▶ **About this exercise**: Beginning with the very first line, please reproduce the entries exactly through the line containing "theorem test_payload_of_24_fits : (Instr.setTiers".

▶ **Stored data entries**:

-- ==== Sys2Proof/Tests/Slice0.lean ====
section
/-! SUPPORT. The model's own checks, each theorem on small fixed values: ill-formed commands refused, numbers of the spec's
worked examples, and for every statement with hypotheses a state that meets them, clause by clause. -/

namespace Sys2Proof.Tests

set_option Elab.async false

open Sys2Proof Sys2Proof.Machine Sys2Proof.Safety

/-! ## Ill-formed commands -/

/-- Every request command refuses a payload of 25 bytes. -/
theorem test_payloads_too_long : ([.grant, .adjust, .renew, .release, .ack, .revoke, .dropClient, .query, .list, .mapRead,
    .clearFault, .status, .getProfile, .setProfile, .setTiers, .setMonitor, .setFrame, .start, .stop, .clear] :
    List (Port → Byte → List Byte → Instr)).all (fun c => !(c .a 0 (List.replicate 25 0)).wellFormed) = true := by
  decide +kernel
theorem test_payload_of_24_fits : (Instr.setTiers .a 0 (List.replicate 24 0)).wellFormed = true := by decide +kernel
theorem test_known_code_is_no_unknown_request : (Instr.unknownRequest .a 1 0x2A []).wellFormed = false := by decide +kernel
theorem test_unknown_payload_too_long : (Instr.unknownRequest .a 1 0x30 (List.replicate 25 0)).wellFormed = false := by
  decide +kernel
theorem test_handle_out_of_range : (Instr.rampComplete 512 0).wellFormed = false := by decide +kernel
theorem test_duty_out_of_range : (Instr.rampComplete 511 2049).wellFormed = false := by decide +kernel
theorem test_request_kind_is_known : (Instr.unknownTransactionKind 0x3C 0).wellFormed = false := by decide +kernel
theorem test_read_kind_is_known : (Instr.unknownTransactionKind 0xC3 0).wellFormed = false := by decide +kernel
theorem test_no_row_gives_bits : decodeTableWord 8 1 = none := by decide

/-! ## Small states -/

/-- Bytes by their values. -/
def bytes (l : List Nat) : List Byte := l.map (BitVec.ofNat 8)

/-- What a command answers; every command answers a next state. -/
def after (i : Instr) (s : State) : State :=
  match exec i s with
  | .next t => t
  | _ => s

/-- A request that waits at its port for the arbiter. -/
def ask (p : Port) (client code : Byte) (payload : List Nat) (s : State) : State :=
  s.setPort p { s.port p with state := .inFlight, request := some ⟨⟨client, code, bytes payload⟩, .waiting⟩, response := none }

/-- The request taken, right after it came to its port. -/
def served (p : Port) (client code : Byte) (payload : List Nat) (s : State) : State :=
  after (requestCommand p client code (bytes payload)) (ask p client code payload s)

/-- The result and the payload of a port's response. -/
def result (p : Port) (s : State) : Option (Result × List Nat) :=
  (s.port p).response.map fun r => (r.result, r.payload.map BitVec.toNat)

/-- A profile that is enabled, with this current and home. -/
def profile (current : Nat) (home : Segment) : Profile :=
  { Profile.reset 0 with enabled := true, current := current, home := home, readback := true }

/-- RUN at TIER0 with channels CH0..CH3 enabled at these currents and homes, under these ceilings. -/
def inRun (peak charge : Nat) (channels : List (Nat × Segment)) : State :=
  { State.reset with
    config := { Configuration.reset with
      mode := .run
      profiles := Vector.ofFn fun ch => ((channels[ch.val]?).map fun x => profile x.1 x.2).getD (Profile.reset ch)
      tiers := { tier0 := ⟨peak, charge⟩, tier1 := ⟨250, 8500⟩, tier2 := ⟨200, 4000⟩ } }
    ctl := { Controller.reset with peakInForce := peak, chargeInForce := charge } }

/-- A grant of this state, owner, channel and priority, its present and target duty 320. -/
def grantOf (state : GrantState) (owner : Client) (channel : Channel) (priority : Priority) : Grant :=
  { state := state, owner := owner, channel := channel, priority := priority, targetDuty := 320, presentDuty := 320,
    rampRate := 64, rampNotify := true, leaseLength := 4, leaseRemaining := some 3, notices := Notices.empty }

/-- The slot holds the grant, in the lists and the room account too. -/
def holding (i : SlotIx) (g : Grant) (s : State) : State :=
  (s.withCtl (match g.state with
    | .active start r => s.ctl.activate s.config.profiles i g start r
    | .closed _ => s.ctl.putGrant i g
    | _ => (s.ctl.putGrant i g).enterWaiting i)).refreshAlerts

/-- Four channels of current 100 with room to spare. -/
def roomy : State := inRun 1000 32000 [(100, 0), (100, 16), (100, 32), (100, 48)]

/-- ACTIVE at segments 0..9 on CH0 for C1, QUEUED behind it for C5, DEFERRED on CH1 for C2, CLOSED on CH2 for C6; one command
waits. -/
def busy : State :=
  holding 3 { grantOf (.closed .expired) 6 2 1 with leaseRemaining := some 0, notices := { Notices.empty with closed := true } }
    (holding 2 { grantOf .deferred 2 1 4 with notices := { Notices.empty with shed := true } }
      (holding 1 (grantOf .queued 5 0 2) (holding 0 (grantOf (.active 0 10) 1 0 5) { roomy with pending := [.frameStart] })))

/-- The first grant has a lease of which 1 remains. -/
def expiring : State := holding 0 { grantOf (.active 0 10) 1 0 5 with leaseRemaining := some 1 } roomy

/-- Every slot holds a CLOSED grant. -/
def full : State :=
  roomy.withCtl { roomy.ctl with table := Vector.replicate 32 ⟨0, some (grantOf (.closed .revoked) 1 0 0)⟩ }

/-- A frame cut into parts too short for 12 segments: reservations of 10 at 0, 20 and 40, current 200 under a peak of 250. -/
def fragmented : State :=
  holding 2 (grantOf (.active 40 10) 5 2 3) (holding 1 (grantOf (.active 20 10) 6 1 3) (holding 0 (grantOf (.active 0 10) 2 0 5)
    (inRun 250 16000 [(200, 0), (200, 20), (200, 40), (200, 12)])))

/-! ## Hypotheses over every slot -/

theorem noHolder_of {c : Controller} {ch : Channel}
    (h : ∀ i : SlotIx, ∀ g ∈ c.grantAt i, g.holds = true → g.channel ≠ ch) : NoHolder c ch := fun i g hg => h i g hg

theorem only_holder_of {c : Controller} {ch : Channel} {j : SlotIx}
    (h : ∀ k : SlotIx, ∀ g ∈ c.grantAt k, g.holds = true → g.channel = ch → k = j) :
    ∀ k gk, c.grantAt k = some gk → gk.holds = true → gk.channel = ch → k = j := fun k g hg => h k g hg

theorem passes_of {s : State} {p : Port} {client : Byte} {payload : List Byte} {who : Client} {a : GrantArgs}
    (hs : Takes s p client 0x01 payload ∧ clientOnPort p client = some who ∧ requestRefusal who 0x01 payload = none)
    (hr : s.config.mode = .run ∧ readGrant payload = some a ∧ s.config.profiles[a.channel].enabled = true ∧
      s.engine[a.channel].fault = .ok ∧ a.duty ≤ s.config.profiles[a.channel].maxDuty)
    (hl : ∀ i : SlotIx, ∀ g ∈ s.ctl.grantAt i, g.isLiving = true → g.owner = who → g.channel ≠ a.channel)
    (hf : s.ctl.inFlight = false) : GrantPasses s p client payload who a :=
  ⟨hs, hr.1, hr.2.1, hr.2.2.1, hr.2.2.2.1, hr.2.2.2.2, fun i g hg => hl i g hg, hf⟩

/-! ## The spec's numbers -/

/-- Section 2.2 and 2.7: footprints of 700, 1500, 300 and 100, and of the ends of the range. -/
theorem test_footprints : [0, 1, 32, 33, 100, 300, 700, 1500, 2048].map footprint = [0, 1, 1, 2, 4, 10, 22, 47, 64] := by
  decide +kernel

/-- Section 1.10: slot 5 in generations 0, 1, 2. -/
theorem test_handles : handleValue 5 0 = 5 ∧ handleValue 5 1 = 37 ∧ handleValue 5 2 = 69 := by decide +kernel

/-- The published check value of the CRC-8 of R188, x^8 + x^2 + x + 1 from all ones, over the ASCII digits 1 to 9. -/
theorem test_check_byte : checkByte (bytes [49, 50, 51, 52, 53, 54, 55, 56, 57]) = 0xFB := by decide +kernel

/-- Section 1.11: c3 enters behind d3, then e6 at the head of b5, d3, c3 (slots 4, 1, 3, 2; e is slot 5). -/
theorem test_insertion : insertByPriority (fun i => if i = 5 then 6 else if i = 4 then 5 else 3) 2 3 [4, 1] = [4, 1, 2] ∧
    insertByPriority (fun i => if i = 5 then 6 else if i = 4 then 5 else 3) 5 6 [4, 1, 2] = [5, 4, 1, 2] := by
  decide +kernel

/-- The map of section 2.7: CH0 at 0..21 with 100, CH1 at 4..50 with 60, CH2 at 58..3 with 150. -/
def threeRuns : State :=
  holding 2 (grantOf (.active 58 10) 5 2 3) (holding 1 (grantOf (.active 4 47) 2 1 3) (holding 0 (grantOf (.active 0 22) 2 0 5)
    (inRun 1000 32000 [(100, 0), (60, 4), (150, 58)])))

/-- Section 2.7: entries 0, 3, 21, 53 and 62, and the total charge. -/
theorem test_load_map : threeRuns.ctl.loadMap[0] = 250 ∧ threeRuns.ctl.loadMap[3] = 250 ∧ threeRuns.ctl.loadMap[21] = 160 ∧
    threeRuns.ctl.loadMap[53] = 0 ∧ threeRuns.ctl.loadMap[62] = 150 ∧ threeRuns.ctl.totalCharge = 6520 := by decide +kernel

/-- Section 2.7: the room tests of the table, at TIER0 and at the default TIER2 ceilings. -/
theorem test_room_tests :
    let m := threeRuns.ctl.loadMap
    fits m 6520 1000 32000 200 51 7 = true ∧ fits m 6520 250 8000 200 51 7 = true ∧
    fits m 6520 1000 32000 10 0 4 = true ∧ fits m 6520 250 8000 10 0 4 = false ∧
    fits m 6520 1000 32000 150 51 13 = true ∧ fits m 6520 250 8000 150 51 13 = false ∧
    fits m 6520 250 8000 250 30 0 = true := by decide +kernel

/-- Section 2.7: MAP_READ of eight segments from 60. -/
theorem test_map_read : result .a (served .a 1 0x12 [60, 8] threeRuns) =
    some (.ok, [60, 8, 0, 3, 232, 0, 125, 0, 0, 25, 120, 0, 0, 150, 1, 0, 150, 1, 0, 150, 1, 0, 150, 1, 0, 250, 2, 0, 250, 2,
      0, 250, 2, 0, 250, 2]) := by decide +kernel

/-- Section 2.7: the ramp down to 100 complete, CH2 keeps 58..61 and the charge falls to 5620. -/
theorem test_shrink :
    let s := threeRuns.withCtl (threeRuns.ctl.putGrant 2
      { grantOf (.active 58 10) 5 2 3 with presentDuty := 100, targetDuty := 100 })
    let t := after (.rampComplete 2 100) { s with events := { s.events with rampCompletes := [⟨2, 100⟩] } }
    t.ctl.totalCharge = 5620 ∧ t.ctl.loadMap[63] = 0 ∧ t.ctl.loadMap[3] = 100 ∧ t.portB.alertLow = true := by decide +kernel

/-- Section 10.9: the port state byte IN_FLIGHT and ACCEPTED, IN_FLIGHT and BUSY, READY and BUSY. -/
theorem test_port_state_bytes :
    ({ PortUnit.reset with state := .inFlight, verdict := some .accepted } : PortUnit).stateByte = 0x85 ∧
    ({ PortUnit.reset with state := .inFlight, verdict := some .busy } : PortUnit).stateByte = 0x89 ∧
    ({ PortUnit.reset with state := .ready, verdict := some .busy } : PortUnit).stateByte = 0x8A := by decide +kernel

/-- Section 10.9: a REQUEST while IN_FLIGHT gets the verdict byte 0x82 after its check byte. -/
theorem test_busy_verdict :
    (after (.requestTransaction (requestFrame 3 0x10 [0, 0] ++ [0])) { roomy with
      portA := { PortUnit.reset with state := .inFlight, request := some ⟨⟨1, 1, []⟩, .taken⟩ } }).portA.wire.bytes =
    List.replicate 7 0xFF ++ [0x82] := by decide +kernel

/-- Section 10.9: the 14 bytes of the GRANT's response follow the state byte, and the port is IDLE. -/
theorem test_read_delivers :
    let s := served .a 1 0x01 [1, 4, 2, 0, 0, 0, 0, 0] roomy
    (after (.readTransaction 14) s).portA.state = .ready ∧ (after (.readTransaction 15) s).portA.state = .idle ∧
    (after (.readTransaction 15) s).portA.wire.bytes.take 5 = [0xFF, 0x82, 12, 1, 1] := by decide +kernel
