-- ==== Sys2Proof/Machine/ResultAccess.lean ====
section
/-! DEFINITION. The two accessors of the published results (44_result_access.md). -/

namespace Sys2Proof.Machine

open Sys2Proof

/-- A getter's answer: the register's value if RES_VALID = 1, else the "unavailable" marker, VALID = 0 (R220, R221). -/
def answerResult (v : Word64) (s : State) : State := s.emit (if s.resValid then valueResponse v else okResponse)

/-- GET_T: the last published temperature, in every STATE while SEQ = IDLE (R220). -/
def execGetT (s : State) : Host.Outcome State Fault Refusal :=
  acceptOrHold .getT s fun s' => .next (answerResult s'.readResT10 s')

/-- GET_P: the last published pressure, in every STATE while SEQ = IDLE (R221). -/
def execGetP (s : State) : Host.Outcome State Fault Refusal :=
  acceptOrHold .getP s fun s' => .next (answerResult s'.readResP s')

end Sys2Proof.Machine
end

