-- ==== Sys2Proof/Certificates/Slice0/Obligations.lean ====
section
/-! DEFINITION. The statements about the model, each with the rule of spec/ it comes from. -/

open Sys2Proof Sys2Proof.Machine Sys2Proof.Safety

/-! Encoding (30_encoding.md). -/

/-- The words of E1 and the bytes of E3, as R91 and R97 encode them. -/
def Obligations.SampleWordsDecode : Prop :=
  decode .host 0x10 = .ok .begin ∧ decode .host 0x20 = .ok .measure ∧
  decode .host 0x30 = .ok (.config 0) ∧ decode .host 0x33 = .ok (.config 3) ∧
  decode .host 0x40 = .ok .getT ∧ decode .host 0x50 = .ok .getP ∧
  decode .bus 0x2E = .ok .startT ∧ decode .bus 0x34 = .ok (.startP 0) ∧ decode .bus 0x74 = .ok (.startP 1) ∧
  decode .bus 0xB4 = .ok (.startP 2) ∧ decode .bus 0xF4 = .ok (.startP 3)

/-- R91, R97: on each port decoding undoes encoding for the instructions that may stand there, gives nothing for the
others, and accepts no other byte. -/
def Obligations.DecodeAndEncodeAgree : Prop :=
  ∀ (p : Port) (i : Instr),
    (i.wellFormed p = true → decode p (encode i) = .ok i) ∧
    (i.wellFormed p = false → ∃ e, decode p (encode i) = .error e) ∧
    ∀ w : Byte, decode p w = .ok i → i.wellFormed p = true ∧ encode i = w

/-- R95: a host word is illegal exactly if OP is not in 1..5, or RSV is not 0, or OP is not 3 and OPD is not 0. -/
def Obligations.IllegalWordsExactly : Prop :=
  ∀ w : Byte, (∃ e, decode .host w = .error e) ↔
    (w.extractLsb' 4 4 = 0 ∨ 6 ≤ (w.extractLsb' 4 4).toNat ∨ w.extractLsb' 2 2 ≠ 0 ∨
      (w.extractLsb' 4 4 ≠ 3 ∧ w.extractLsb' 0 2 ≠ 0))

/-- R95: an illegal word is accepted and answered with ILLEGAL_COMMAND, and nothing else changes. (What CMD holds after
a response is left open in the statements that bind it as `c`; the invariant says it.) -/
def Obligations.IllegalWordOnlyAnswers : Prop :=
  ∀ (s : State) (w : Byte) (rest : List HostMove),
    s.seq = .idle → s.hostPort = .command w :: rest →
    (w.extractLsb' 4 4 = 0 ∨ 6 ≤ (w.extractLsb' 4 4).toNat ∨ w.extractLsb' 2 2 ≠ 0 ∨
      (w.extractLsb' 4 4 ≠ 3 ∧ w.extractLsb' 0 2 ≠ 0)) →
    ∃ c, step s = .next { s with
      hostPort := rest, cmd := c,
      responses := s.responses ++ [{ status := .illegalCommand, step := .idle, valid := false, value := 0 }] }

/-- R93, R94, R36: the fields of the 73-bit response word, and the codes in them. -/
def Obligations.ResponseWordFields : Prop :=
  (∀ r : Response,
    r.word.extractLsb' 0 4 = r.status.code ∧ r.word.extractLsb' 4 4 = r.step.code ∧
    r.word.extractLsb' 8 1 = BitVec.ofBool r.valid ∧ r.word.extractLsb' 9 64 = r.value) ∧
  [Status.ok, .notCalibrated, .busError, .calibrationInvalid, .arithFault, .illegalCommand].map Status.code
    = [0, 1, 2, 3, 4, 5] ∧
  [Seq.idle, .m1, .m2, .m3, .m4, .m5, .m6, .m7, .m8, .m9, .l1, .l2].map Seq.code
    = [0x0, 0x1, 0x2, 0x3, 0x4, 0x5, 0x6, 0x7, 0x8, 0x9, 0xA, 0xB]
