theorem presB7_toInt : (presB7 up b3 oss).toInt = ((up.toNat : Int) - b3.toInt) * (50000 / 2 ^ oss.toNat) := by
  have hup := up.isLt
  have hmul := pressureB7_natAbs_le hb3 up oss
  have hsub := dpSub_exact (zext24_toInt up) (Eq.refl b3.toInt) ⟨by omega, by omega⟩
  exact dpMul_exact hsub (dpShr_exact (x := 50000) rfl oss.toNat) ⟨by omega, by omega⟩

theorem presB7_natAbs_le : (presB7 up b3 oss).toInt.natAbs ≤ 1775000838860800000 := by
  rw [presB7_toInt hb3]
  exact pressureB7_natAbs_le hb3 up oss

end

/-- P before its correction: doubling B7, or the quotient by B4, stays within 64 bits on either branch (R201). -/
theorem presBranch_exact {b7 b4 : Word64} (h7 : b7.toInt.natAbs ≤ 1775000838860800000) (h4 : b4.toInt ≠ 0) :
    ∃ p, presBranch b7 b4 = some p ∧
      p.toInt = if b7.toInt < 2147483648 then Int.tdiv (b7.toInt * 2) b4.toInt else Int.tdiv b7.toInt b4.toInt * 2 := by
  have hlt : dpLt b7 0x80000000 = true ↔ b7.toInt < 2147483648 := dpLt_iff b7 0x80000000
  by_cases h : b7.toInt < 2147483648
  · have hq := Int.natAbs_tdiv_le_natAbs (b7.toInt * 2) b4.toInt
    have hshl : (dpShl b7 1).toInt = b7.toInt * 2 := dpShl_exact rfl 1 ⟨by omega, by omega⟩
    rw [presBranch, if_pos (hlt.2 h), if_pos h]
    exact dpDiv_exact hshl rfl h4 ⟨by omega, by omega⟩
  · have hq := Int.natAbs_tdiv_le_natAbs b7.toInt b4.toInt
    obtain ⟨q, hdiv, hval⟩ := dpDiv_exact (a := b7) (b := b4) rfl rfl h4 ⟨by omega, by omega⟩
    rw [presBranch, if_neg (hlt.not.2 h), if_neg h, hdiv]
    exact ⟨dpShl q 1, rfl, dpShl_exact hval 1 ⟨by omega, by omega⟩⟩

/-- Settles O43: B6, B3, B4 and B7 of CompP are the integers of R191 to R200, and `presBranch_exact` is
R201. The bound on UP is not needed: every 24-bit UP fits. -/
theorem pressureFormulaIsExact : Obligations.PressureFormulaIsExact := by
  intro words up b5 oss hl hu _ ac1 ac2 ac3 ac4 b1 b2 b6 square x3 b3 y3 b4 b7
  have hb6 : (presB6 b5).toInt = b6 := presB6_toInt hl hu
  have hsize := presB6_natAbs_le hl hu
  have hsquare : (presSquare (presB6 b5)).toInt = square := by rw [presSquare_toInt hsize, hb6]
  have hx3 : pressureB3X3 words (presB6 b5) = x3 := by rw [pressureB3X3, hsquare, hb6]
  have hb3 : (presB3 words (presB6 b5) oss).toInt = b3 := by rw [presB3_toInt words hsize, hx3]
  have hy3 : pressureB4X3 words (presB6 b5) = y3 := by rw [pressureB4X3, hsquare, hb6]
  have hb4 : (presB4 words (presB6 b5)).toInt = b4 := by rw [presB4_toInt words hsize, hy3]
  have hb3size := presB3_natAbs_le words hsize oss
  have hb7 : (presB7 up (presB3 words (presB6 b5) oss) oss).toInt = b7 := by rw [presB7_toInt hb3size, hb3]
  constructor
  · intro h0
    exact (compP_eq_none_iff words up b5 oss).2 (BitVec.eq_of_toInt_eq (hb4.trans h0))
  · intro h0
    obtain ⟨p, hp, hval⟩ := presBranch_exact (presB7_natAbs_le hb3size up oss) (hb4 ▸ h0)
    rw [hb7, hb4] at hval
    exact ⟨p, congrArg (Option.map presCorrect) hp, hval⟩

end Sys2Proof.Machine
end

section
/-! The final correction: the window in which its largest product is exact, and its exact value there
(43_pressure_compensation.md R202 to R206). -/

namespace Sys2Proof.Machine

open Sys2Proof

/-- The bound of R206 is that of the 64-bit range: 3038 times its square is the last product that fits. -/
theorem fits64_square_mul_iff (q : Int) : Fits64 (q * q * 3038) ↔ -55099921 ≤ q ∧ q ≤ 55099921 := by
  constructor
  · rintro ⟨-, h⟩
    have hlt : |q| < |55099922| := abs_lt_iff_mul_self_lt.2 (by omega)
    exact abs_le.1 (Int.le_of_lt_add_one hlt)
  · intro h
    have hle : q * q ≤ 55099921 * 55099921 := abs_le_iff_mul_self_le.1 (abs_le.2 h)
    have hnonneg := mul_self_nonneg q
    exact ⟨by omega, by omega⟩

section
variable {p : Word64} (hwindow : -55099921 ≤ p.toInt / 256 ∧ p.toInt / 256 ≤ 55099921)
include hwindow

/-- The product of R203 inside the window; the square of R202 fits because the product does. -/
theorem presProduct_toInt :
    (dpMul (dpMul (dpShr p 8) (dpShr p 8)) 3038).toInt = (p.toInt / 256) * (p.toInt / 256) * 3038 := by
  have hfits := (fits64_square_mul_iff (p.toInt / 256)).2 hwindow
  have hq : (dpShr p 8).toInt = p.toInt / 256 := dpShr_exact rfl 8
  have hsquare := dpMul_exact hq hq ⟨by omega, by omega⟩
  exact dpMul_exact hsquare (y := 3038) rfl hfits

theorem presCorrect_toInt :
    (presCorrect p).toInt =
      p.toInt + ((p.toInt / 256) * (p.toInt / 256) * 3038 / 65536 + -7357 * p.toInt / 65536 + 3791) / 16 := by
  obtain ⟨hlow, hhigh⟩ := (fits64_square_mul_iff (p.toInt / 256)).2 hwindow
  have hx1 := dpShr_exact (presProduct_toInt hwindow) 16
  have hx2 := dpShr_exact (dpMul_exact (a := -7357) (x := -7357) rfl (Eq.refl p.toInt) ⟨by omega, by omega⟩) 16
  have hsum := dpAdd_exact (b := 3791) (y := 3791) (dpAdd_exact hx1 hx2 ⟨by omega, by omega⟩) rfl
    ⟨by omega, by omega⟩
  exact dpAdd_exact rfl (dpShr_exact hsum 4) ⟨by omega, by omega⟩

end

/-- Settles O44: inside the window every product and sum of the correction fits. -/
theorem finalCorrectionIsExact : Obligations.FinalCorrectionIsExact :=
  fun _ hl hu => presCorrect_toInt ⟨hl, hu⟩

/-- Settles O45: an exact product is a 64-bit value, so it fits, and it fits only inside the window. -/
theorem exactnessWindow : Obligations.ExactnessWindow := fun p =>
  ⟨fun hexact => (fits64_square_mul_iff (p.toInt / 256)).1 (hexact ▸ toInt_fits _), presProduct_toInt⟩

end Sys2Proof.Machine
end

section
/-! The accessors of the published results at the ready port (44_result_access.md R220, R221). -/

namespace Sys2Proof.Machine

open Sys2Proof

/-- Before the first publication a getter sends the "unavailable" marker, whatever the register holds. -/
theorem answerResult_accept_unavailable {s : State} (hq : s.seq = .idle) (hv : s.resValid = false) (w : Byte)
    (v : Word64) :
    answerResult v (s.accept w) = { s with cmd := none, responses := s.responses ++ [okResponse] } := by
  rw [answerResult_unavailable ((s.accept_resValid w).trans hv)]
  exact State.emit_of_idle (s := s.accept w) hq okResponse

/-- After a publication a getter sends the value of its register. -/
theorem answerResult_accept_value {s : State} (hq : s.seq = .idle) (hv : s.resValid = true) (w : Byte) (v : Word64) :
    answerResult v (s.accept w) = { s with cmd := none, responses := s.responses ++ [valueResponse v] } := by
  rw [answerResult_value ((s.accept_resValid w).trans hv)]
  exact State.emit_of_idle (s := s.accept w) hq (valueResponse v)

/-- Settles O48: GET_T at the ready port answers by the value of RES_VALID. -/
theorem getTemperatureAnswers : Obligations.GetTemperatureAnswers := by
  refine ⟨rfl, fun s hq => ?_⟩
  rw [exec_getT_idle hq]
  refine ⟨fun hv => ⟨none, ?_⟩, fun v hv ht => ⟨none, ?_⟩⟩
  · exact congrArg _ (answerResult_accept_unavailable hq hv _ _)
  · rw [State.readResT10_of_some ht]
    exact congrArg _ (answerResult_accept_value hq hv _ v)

▶ **Exercise answer**:
-- ==== Sys2Proof/Tests/Slice0.lean ====
section
/-! SUPPORT. The model's own checks, each theorem on small fixed values: ill-formed commands refused, numbers of the spec's
worked examples, and for every statement with hypotheses a state that meets them, clause by clause. -/

namespace Sys2Proof.Tests

set_option Elab.async false

open Sys2Proof Sys2Proof.Machine Sys2Proof.Safety

/-! ## Ill-formed commands -/

/-- Every request command refuses a payload of 25 bytes. -/
theorem test_payloads_too_long : ([.grant, .adjust, .renew, .release, .ack, .revoke, .dropClient, .query, .list, .mapRead,
    .clearFault, .status, .getProfile, .setProfile, .setTiers, .setMonitor, .setFrame, .start, .stop, .clear] :
    List (Port → Byte → List Byte → Instr)).all (fun c => !(c .a 0 (List.replicate 25 0)).wellFormed) = true := by
  decide +kernel
theorem test_payload_of_24_fits : (Instr.setTiers .a 0 (List.replicate 24 0)).wellFormed = true := by decide +kernel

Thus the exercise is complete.